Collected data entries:
-- ==== Sys2Proof/Syntax.lean ====
section
/-! DEFINITION. The commands of the CP9840: one constructor of `Instr` per row of spec/opcode_table.json, in the
table's order, with the operands the row's event carries. Every row of the table has `fields: []`, so the operands
are the model's own reading of the row's requirement: what the outside world brings with the event. -/

namespace Sys2Proof

/-- Tree A or tree B (R16). -/
inductive Tree where
  | a
  | b
  deriving DecidableEq, Repr

/-- Receivers A0 and A1 on tree A, B0 and B1 on tree B (R16). -/
inductive Rx where
  | a0
  | a1
  | b0
  | b1
  deriving DecidableEq, Repr

/-- The six OFE management interfaces of R595, by the page that carries their registers (R119): OFEA0 to OFEB1 on the
RX pages, OFETA and OFETB on the TX pages. -/
inductive Ofe where
  | a0
  | a1
  | b0
  | b1
  | ta
  | tb
  deriving DecidableEq, Repr

/-- The two accessors of a page: the host over BAR0, the control cores over the core window (R61). -/
inductive Window where
  | host
  | core
  deriving DecidableEq, Repr

/-- The four alias views of a page (Table 2.3). -/
inductive View where
  | normal
  | set
  | clear
  | toggle
  deriving DecidableEq, Repr

/-- One 32-bit write: accessor, alias view, byte enables (R41) and value. -/
structure Access where
  win : Window
  view : View
  be : BitVec 4
  val : Word
  deriving DecidableEq, Repr

/-- What one acquisition phase found (Table 3.3, R114). -/
inductive AcqResult where
  /-- Gain settled: gain code and ADC RMS level in % of full scale. -/
  | gain (code level : Nat)
  /-- Clock locked: offset in 0.001 ppm. -/
  | clock (ofs : Int)
  /-- Dispersion found, in ps/nm. -/
  | dispersion (cd : Int)
  /-- Polarisation equalizer converged. -/
  | polarisation
  /-- Carrier offset found, in kHz. -/
  | carrier (khz : Int)
  /-- The pilot grid stands: the first pilots of a frame with counter `fc`, each as the levels at the four input pairs. -/
  | pilot (fc : Nat) (syms : List (List Int))
  deriving DecidableEq, Repr

/-- A codeword at the LDPC decoder: its n hard-decided bits as they come from the input pairs, two of each pair in a symbol,
scrambled, in codeword order; and what the decoder's decisions on the corrected and descrambled bits would be after one
iteration, two, and so on (R84, R114, R124). -/
structure RxCodeword where
  received : List Bool
  steps : List (List Bool)
  deriving DecidableEq, Repr

/-- What the window checker or the OFE shows of a transmitter (Table 3.8). -/
inductive RogueSign where
  /-- The gate pad or DAC data outside the windows; `dac` says that the DAC data is non-zero. -/
  | outside (dac : Bool)
  /-- The pads of PREP and GATE read back so for 4 sym. -/
  | pads (prep gate : Bool)
  /-- The third poll in a row of the OFE's monitor above −30 dBm. -/
  | light
  /-- TXx_FLT# low for 1 ms. -/
  | fault
  deriving DecidableEq, Repr

/-- A frame as the classifier receives it (R288): the id under which the buffer manager holds it, source kind (0 UNI, 1
line, 2 host) and number, the ring of a host frame (0 to 31 of its function, 32 the cores' ring), the tenant and service a
line or host frame carries, its bytes from the destination address on, its length with the FCS, and the launch tag of a host or
core frame (R409). -/
structure InFrame where
  id : Nat
  srcKind : Nat
  srcNum : Nat
  ring : Nat := 0
  tenant : Nat
  service : Nat
  bytes : Bytes
  length : Nat
  tag : Option Nat
  deriving DecidableEq, Repr

/-- A frame whose first byte reaches the buffer manager (R325): its id, source, the tenant whose quota it is charged
to, the source rate in Gb/s, its bytes, and how many of them have arrived. -/
structure AdmitReq where
  id : Nat
  srcKind : Nat
  srcNum : Nat
  tenant : Nat
  rate : Nat
  bytes : Bytes
  arrived : Nat
  deriving DecidableEq, Repr

/-- What a memory error hit (R324): a cell of the frame whose copy is being read at an egress port, or for an upstream list; a
link entry of a frame; a descriptor; or an error that was corrected (R356; log entry 118). -/
inductive MemErr where
  /-- A cell of frame `id`; `port` is the UNI port reading it, where one is. -/
  | cell (id : Nat) (port : Option Nat)
  /-- A link entry of frame `id`. -/
  | entry (id : Nat)
  /-- Descriptor `d`. -/
  | desc (d : Nat)
  /-- A correctable error. -/
  | corrected
  deriving DecidableEq, Repr

/-- How a core reaches an address (R482). -/
inductive CoreUse where
  | fetch
  | load
  | store
  deriving DecidableEq, Repr

/-- What becomes of a core's access to memory: an uncorrectable error of its SRAM, with the trap's cause and address; a
correctable one; or the access itself, judged against Table 15.1 and the core's PMP entries (R481 to R483). -/
inductive CoreAccess where
  | uncorrectable (cause : Nat) (addr : Nat)
  | corrected
  | access (use : CoreUse) (addr : Nat)
  deriving DecidableEq, Repr

/-- A TMC message as its fragment brings it (R196). The frame counter of its tag is the one that the framer had when the
fragment's header began (R141). -/
structure TmcIn where
  bytes : Bytes
  deriving DecidableEq, Repr
/-- How a UNI port comes up (R421, R426, R427): whether auto-negotiation completed, whether the partner advertised EEE, and
for each lane of the port, from lane p on: the logical lane seen, the polarity inversion applied, and the frequency offset
in 0.1 ppm. -/
structure LinkUpInfo where
  anDone : Bool
  eee : Bool
  lanes : List (Nat × Bool × Int)
  deriving DecidableEq, Repr

/-- A configuration write of the host to a function (R452 to R459, R466 to R473). -/
inductive CfgWrite where
  /-- Bus Master Enable. -/
  | busMaster (on : Bool)
  /-- VF Enable and NumVFs of the SR-IOV capability (PF 0 only). -/
  | vf (enable : Bool) (num : Nat)
  /-- The power state: D3hot, or D0. -/
  | power (d3 : Bool)
  /-- MSI-X Enable and Function Mask. -/
  | msix (enable mask : Bool)
  /-- PME_En. -/
  | pmeEn (on : Bool)
  /-- Software clears PME_Status. -/
  | pmeStatusClear
  /-- Hardware Autonomous Width Disable in Link Control. -/
  | widthDisable (on : Bool)
  /-- ASPM L1 enabled in Link Control. -/
  | aspmL1 (on : Bool)
  /-- A base address: of PF 0's BAR0/1 (0) or BAR2/3 (1), or of the VF BAR0/1 of its SR-IOV capability (2) (Table 14.2). -/
  | bar (n addr : Nat)
  /-- Status bits of the function's AER registers cleared by writing 1: uncorrectable, correctable. -/
  | aerClear (uncorrectable correctable : Nat)
  deriving DecidableEq, Repr

/-- A transmit descriptor entry, decoded (Table 14.5). -/
structure TxEntry where
  addr : Nat
  len : Nat
  first : Bool
  last : Bool
  irq : Bool
  tag : Nat
  cookie : Nat
  deriving DecidableEq, Repr

/-- What the completions of a segment's reads bring (R461, R462): its bytes, or the cause of the fault: 1 UR, 2 CA, 3
poisoned. -/
inductive SegCompletion where
  | data (bytes : Bytes)
  | fault (cause : Nat)
  deriving DecidableEq, Repr

/-- What the Lehr engine reads at a re-plan (R573, R575): per region, in the order of Table 1.4, temperature in 0.1 °C,
canary margin in ps and ring-oscillator shift in 0.01 %; and the transmit power that the OFE of tree A and of tree B
reports, in 0.1 dBm. -/
structure LehrReadings where
  sensors : List (Int × Int × Nat)
  monitorA : Int
  monitorB : Int
  deriving DecidableEq, Repr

TASK STATEMENT:
Given the entries above, say how many lines include the word "alias", and write nothing besides the number.

ANSWER SECTION:
2